Symons D B, Clarkson C A
Agricultural and Food Research Council, Institute of Animal Physiology and Genetics Research, Babraham, Cambridge, U.K.
Mol Immunol. 1992 Nov;29(11):1407-13. doi: 10.1016/0161-5890(92)90178-z.
Southern blotting of bovine genomic DNA and hybridization with a human Fc gamma RI cDNA probe, p135, has identified a single copy of the bovine Fc gamma RI gene. A bovine genomic lymphocyte library in lambda EMBL3 was screened with probe p135. A positive lambda clone, 15.5.4, containing the three extracellular domain exons of Fc gamma RI, has been cloned, mapped and sequenced. Each extracellular domain is encoded within a single exon. All three domains are assigned to the C-2 set of the Ig superfamily with 58% identity between amino acid residues of bovine, human and mouse Fc gamma RI. Pairs of cysteine residues are conserved in each domain as potential sites for intra-chain disulphide bonding. Human monocytoid U937 cells were used as a model to test binding homology within the Fc gamma RI family. The binding of IgG isotypes to IFN-gamma stimulated U937 cells was determined by FACScan flow cytometry. U937 cell Fc gamma RI receptor does not bind bovine or ovine IgG isotypes. On the basis of these studies and by comparison of the Fc determinant region sequences of IgG, the introduction of species specificity in Fc gamma RI/IgG interaction by evolutionary drift is proposed.

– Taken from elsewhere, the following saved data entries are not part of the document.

/-- The commands on the device (R311, R325, R328, R358, R374, R375, R377, R378, R381, R403, R405, R407, R408, R410). Those the PF alone may send
answer DENIED to another function; reserved bytes that are not zero answer BADREQ. CHECKPOINT stops every context and, once all have
drained, writes the region, saves them and completes with entry 0's new SAVECTR; its recovery checks the region in order. SET_QOS replaces a
running job's scheduling word, where launches above its ceiling enter the level of that (in which order, log 64), or a function's configuration record. DIRTY_LOG_CFG writes a function's log
registers. READ_COUNTER answers what the allow-list admits and counts what it refuses. RAS_LOG answers and removes up to 62 records.
KEY_UPDATE sets a protected context's window, or its allow-list, from a request that its session's key opens; TEXT_KEY_SWITCH is a core's
boundary of it: unlocked lines of the window go and locked ones are filled again. The layout inside the parts of a checkpoint is the model's
(log 17), as the BADREQ of a missing region (log 8), the order of the checks (log 40) and KEY_UPDATE's waiting (log 42) are. -/
def Says.DeviceSteps : Prop := ∀ s : State,
  let fn := s.ev.fn
  let f := s.fnc fn
  let s0 := { s with hub := { s.hub with cmdQ := s.hub.cmdQ.drop 1 } }
  let due (op : Nat) (sub : Nat → Bool) : Prop := s.hub.cmdQ.head? = some fn ∧ f.cmdOp.toNat = op ∧ sub (f.arg 0 1) = true ∧
    (op = 9 → sub 0 = true → s.hub.ckpt = none) ∧ (op = 14 → sub 0 = true → (s.ctx (f.arg 8 2)).oldWin = none)
  let any : Nat → Bool := fun _ => true
  let update : List (Nat × Nat) := [(0, 1), (4, 4), (8, 2), (16, 8), (24, 1), (32, 32), (64, 32), (96, 16)]
  let rows : List (Instr × Nat × (Nat → Bool) × Bool × List (Nat × Nat)) := [
    (.checkpoint, 9, (· != 1), true, [(0, 1)]), (.checkpointRecover, 9, (· == 1), true, [(0, 1)]),
    (.setQos, 10, (· != 1), false, [(0, 1), (8, 2), (16, 8)]), (.setQosConfigRecord, 10, (· == 1), false, [(0, 1), (8, 8), (16, 64)]),
    (.dirtyLogCfg, 11, any, true, [(8, 8), (16, 8), (24, 8)]), (.readCounter, 12, any, false, [(8, 2), (16, 2), (20, 4)]),
    (.rasLog, 13, any, true, []), (.keyUpdate, 14, (· != 1), false, update),
    (.keyUpdateAllowList, 14, (· == 1), false, [(0, 1), (4, 4), (8, 2), (16, 8), (24, 8), (96, 16)])]
  let does (i : Instr) (r : State) : Prop := ∀ e ∈ rows, e.1 = i → due e.2.1 e.2.2.1 → (e.2.2.2.1 = true → fn = 0) →
    f.reservedOk e.2.2.2.2 = true → exec i s = .next r
  let o := f.arg 8 2
  let k := s.ctx o
  let own : Prop := s.ownedBy fn o = some k
  let C := s.ev.c
  (∀ e ∈ rows, due e.2.1 e.2.2.1 →
    (e.2.2.2.1 = true → fn ≠ 0 → exec e.1 s = .next (s0.finish fn .denied)) ∧
    ((e.2.2.2.1 = true → fn = 0) → f.reservedOk e.2.2.2.2 = false → exec e.1 s = .next (s0.finish fn .badreq))) ∧
  (f.arg 0 1 ≠ 0 ∨ s.regionOk = false → does .checkpoint (s0.finish fn .badreq)) ∧
  (f.arg 0 1 = 0 → s.regionOk = true → 2 ^ 20 - 1 ≤ s.fuse → does .checkpoint (s0.finish fn .full)) ∧
  (f.arg 0 1 = 0 → s.regionOk = true → s.fuse < 2 ^ 20 - 1 → ∃ u : State, does .checkpoint u ∧ u.hub.ckpt = some fn ∧
    ∀ x, (Map.find? s.ctxs x).isSome → (s.ctx x).save = .running ∨ (s.ctx x).save = .grace → (u.ctx x).save = .draining) ∧
  (∀ g, s.hub.ckpt = some g → let v := s.stopAll g
    (v.checkpointReady = false → exec .checkpoint s = .next v) ∧
    (v.checkpointReady = true → (∀ e ∈ v.ctxs, e.2.cancelWaits = [] ∧ e.2.destroyWaits = []) → ∃ u, exec .checkpoint s = .next u ∧
      u.hub.ckpt = none ∧ (u.fnc g).busy = false ∧ (u.fnc g).stStatus = 0 ∧ (u.fnc g).resp.bytes 0 8 = leBytes 8 u.fuse ∧
      u.mem = v.writeCheckpoint.mem ∧ u.fuse = v.writeCheckpoint.fuse ∧ ∀ o ∈ v.owners, (u.ctx o).save = (v.writeCheckpoint.ctx o).save)) ∧
  (s.ctxs ≠ [] → does .checkpointRecover (s0.finish fn .denied)) ∧
  (s.ctxs = [] → s.regionOk = false → does .checkpointRecover (s0.finish fn .badreq)) ∧
  (let ck := s.own s.dev.ckbase.toNat
   let h (off n : Nat) : Nat := numAt (s.mem.bytes ck 64) off n
   let found (a n : Nat) : State := if s.rangeDown a n = true then s0.ras 1 3 (BitVec.ofNat 64 a) 0 else s0
   let tagFail (part : Nat) : State := (((found part 4096).alarm1 9 (BitVec.ofNat 64 part) 0).countTagFail 0).finish fn .tagFail
   (s.ctxs = [] → s.regionOk = true → s.downExp ck = true → does .checkpointRecover ((found ck 64).finish fn .badimage)) ∧
   (s.ctxs = [] → s.regionOk = true → s.downExp ck = false →
     (h 0 4 ≠ 0x5A39434B ∨ h 4 2 ≠ 1 → does .checkpointRecover (s0.finish fn .badimage)) ∧
     (h 0 4 = 0x5A39434B → h 4 2 = 1 →
       let p1 := s0.openPart ck 4096 (h 8 8) 1
       let p2 := s0.openPart (ck + 4096) (s.mem.le (ck + 4096) 8) (h 8 8) 2
       let p3 := s0.openPart (ck + h 24 8) (s.mem.le (ck + h 24 8) 8) (h 8 8) 3
       (p1 = none → does .checkpointRecover (tagFail ck)) ∧
       (p1 ≠ none → h 8 8 ≠ s.fuse → does .checkpointRecover (s0.finish fn .staleImage)) ∧
       (p1 ≠ none → h 8 8 = s.fuse → p2 = none → does .checkpointRecover (tagFail (ck + 4096))) ∧
       (p1 ≠ none → h 8 8 = s.fuse → p2 ≠ none → p3 = none → does .checkpointRecover (tagFail (ck + h 24 8))) ∧
       (h 8 8 = s.fuse → ∀ dir b2 b3 keys d r2 r3, p1 = some dir → p2 = some b2 → p3 = some b3 →
         rdKeys ((bytesWords b2).map BitVec.toNat) = some (keys, r2) → rdDev ((bytesWords b3).map BitVec.toNat) = some (d, r3) →
         does .checkpointRecover (if clash d.ctxs || d.ctxs.any (fun e => (s.functionOf e.2).isNone) then s0.finish fn .badimage
           else (s0.recover d keys dir ck (h 32 8) (h 40 8)).finish fn .ok (leBytes 8 d.ctxs.length))))) ∧
   (∀ at0 len ctr part, let bs := s.mem.bytes at0 len
     s.openPart at0 len ctr part = if s.rangeDown at0 len = true then none else gcmOpen Config.checkpointKey (leBytes 8 ctr ++ leBytes 4 part)
       (bs.take 64) ((bs.drop 64).take (len - 80)) (bs.drop (len - 16)))) ∧
  (let sched := BitVec.ofNat 64 (f.arg 16 8)
   (f.arg 0 1 ≠ 0 ∨ schedOk sched = false → does .setQos (s0.finish fn .badreq)) ∧
   (f.arg 0 1 = 0 → schedOk sched = true → s.ownedBy fn o = none → does .setQos (s0.finish fn .noctx)) ∧
   (f.arg 0 1 = 0 → schedOk sched = true → own → k.job = none → does .setQos (s0.finish fn .badreq)) ∧
   (∀ j, f.arg 0 1 = 0 → schedOk sched = true → own → k.job = some j → ∃ u : State, does .setQos (u.finish fn .ok) ∧
     (∃ j', (u.ctx o).job = some j' ∧ j'.sched = sched ∧ j'.ceil = f.arg 19 1 % 64) ∧ u.mem = s.mem ∧
     ((s.launches.map (·.1)).Nodup → ∀ num l, s.launch? num = some l → ∃ l', u.launch? num = some l' ∧
       let above : Prop := l.owner = o ∧ l.completed = false ∧ f.arg 19 1 % 64 < l.level
       (above → l'.level = f.arg 19 1 % 64 ∧ (l.slot.isSome = true → l'.waitClk = 0)) ∧ (¬above → l' = l)))) ∧
  (let g := f.arg 8 8
   let r : Mem := Mem.setBytes [] 0 (f.req.bytes 16 64)
   let other := r.bytes 0 24 != (s.fnc g).cfg.bytes 0 24 || r.bytes 32 32 != (s.fnc g).cfg.bytes 32 32
   let bad := !recordOk g r || s.recordClash g r || (other && s.ctxs.any (fun k => k.2.fn == g))
   (32 < g → does .setQosConfigRecord (s0.finish fn .badreq)) ∧
   (g ≤ 32 → fn ≠ 0 → g ≠ fn → does .setQosConfigRecord (s0.finish fn .denied)) ∧
   (g ≤ 32 → (fn ≠ 0 → g = fn) → bad = true → does .setQosConfigRecord (s0.finish fn .badreq)) ∧
   (g ≤ 32 → (fn ≠ 0 → g = fn) → bad = false → ∃ u : State, does .setQosConfigRecord (u.finish fn .ok) ∧ (u.fnc g).cfg = r ∧ u.mem = s.mem ∧
     ∀ l, ((Map.find? u.hub.links l).isSome = decide (l < 72 ∧ l % 4 ≤ (u.fnc 0).cfg.le (32 + l / 4) 1 % 4)) ∧
       ∀ x, Map.find? u.hub.links l = some x → x.owner = u.linkOwner l) ∧
   (32 < g → does .dirtyLogCfg (s0.finish fn .badreq)) ∧
   (g ≤ 32 → let u := (s0.writeDlbase g (BitVec.ofNat 64 (f.arg 16 8))).writeDlctl g (BitVec.ofNat 64 (f.arg 24 8))
     does .dirtyLogCfg (u.finish fn .ok (leBytes 8 (u.fnc g).dlProd.toNat)))) ∧
  (let cls := f.arg 16 2
   let idx := f.arg 20 4
   (counterOk cls idx = false → does .readCounter (s0.finish fn .badreq)) ∧
   (counterOk cls idx = true → s.ownedBy fn o = none → does .readCounter (s0.finish fn .noctx)) ∧
   (counterOk cls idx = true → own → k.allow.getLsbD cls = false →
     does .readCounter ((s0.setCtx o { k with audit := k.audit + 1 }).finish fn .filtered (leBytes 8 0))) ∧
   (counterOk cls idx = true → own → k.allow.getLsbD cls = true → ∃ v, does .readCounter
     ({ s0 with free := s.free + 1 }.finish fn .ok (leBytes 8 v)) ∧ (cls = 2 → v = k.cyclesRun) ∧
     (cls = 1 → idx % 4 = 2 → v = k.phases) ∧ (cls = 0 → k.job = none → v = k.lastStatus.code) ∧ (cls = 0 → k.job ≠ none → v = 0))) ∧
  does .rasLog ({ s0 with hub := { s0.hub with ras := s.hub.ras.drop 62 } }.finish fn .ok
    (leBytes 8 (Nat.min 62 s.hub.ras.length) ++ leBytes 8 s.hub.rasLost ++ leBytes 48 0 ++ (s.hub.ras.take 62).flatMap RasRec.bytes)) ∧
  (s.hub.cmdQ.head? = some fn → k.oldWin ≠ none → exec .keyUpdate s = .next s) ∧
  (let win := f.arg 24 1
   let formed : Prop := f.arg 0 1 = 0 ∧ win ≤ 3 ∧ windowOk (f.arg 32 32) = true
   (¬formed → does .keyUpdate (s0.finish fn .badreq)) ∧
   (formed → s.ownedBy fn o = none → does .keyUpdate (s0.finish fn .noctx)) ∧
   (formed → own → k.prot = false ∨ s.openUpdate k f (f.req.bytes 64 32) = none → does .keyUpdate (s0.finish fn .denied)) ∧
   (∀ key, formed → own → k.prot = true → s.openUpdate k f (f.req.bytes 64 32) = some key →
     ∃ u : State, does .keyUpdate u ∧ Map.find? (u.ctx o).wins win = some (TextWin.ofRecord (f.arg 32 32) key) ∧ u.mem = s.mem)) ∧
  (s.ownedBy fn o = none → does .keyUpdateAllowList (s0.finish fn .noctx)) ∧
  (own → k.prot = false ∨ s.openUpdate k f [] = none → does .keyUpdateAllowList (s0.finish fn .denied)) ∧
  (∀ x, own → k.prot = true → s.openUpdate k f [] = some x → ∃ u : State, does .keyUpdateAllowList (u.finish fn .ok) ∧
    (u.ctx o).allow = BitVec.ofNat 64 (f.arg 24 8) ∧ (u.fnc k.fn).spdm.lastCounter = some (f.arg 16 8) ∧ u.mem = s.mem) ∧
  ((s.core C).textSwitch = none → exec .textKeySwitch s = .next s) ∧
  (∀ w, (s.core C).textSwitch = some w →
    let old : TextWin := match (s.ctx (s.ownerOf C)).oldWin with
      | some (_, x, _) => x
      | none => {}
    let new := Map.getD (s.ctx (s.ownerOf C)).wins w {}
    let b := s.beginSwitch C old new
    let v := if (s.core C).switchBegun then s else b
    (∀ l ∈ (b.core C).icache, old.holds (vaOf l.ptr) = true ∨ new.holds (vaOf l.ptr) = true → l.locked = true ∧ l.stale = true) ∧
    (∀ l ∈ (s.core C).icache, old.holds (vaOf l.ptr) = false → new.holds (vaOf l.ptr) = false → l ∈ (b.core C).icache) ∧
    b.mem = s.mem ∧ (b.core C).switchBegun = true ∧
    ∀ u, (v.refillStale C = .ok u () ∨ ∃ x, v.refillStale C = .wait u x) →
      ((∃ l ∈ (u.core C).icache, l.stale = true) → exec .textKeySwitch s = .next u) ∧
      ((∀ l ∈ (u.core C).icache, l.stale = false) → ∃ q, exec .textKeySwitch s = .next q ∧ (q.core C).textSwitch = none ∧
        (q.core C).icache = (u.core C).icache ∧ q.mem = u.mem))

/-- What a CHECKPOINT writes once every context is saved or has drained (R311, R374, R375), where no expander's link is down, no page has a
replica and the parts fit in the second tier: entry 0's SAVECTR steps and every context is saved; the directory stands at CKBASE, sealed with what
it names, then the key block and the device block; the images of contexts saved before are those they had, and without a keyed frame HBM
stands in part 5 as it was. The layout inside the parts is the model's (log 17). -/
def Says.CheckpointRegion : Prop := ∀ (v : State),
  let u := v.writeCheckpoint
  let os := v.owners
  let ck := v.own v.dev.ckbase.toNat
  let n (off z : Nat) : Nat := numAt (u.mem.bytes ck 4096) off z
  let up (x : Nat) : Nat := (x + 65535) / 65536 * 65536
  let p3 := up (4096 + numPartLen v.keyNums)
  let p4 := up (p3 + v.devPartLen os)
  let r := v.readImages os
  let end4 := (r.checkpointImages r (ck + p4) os (ck + p4)).2.2
  v.checkpointReady = true → v.memOk → v.fuse < 2 ^ 20 → os.Nodup → (∀ e ∈ v.ctxs, e.2.prot = true → e.2.vidx ≠ 0) →
    (∀ e ∈ v.ctxs, (Map.find? v.hub.vtab e.2.vidx).isSome) → v.hub.expDown = [] → (∀ l, v.replicaLines l = []) →
    v.regionOk = true → end4 + 2 ^ 16 + hbmBytes ≤ v.own (expBase + 8 * expBytes) →
    u.fuse = v.fuse + 1 ∧ (∀ o ∈ os, (u.ctx o).save = .saved) ∧
    n 0 4 = 0x5A39434B ∧ n 4 2 = 1 ∧ n 8 8 = u.fuse ∧ n 16 8 = os.length % 2 ^ 64 ∧ n 24 8 = p3 ∧ n 32 8 = p4 ∧
    (∃ dir, u.openPart ck 4096 u.fuse 1 = some dir ∧ ∀ i (h : i < os.length), i < 62 →
      let k := u.ctx os[i]
      numAt dir (64 * i) 2 = os[i] % 2 ^ 16 ∧ numAt dir (64 * i + 2) 2 = k.vidx % 2 ^ 16 ∧
      numAt dir (64 * i + 4) 1 = (if k.prot then 1 else 0) ∧ numAt dir (64 * i + 37) 8 = (k.imgAt - (ck + p4)) % 2 ^ 64 ∧
      numAt dir (64 * i + 45) 8 = k.imgLen % 2 ^ 64) ∧
    u.mem.bytes (ck + 4096) (numPartLen u.keyNums) = numPart u.fuse 2 u.keyNums ∧
    u.mem.bytes (ck + p3) (numPartLen u.devNums) = numPart u.fuse 3 u.devNums ∧
    (∀ o ∈ os, (v.ctx o).save = .saved → (u.ctx o).imgLen = (v.ctx o).imgLen ∧
      u.mem.bytes (u.ctx o).imgAt (u.ctx o).imgLen = v.mem.bytes (v.ctx o).imgAt (v.ctx o).imgLen) ∧
    n 40 8 = up (end4 - ck) ∧ ck + p4 ≤ end4 ∧
    (v.keyedFrames v.hub.fkt = [] → ∀ x < hbmBytes, u.mem.get (ck + up (end4 - ck) + x) = v.mem.get (v.own 0 + x))

/-- The commands on the device, and the region that CHECKPOINT writes. -/
def Obligations.DeviceCommands : Prop := Says.DeviceSteps ∧ Says.CheckpointRegion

用牛基因组DNA进行Southern印迹分析,并与人FcγRI cDNA探针p135杂交,已鉴定出牛FcγRI基因的单拷贝。用探针p135筛选λEMBL3中的牛基因组淋巴细胞文库。已克隆、定位并测序了一个阳性λ克隆15.5.4,其包含FcγRI的三个细胞外结构域外显子。每个细胞外结构域由单个外显子编码。所有三个结构域都被归入Ig超家族的C-2组,牛、人和小鼠FcγRI的氨基酸残基之间具有58%的同一性。每个结构域中一对半胱氨酸残基保守,作为链内二硫键结合的潜在位点。人单核细胞样U937细胞被用作模型来测试FcγRI家族内的结合同源性。通过FACScan流式细胞术测定IgG同种型与IFN-γ刺激的U937细胞的结合。U937细胞FcγRI受体不结合牛或羊IgG同种型。基于这些研究并通过比较IgG的Fc决定簇区域序列,提出通过进化漂变在FcγRI/IgG相互作用中引入物种特异性。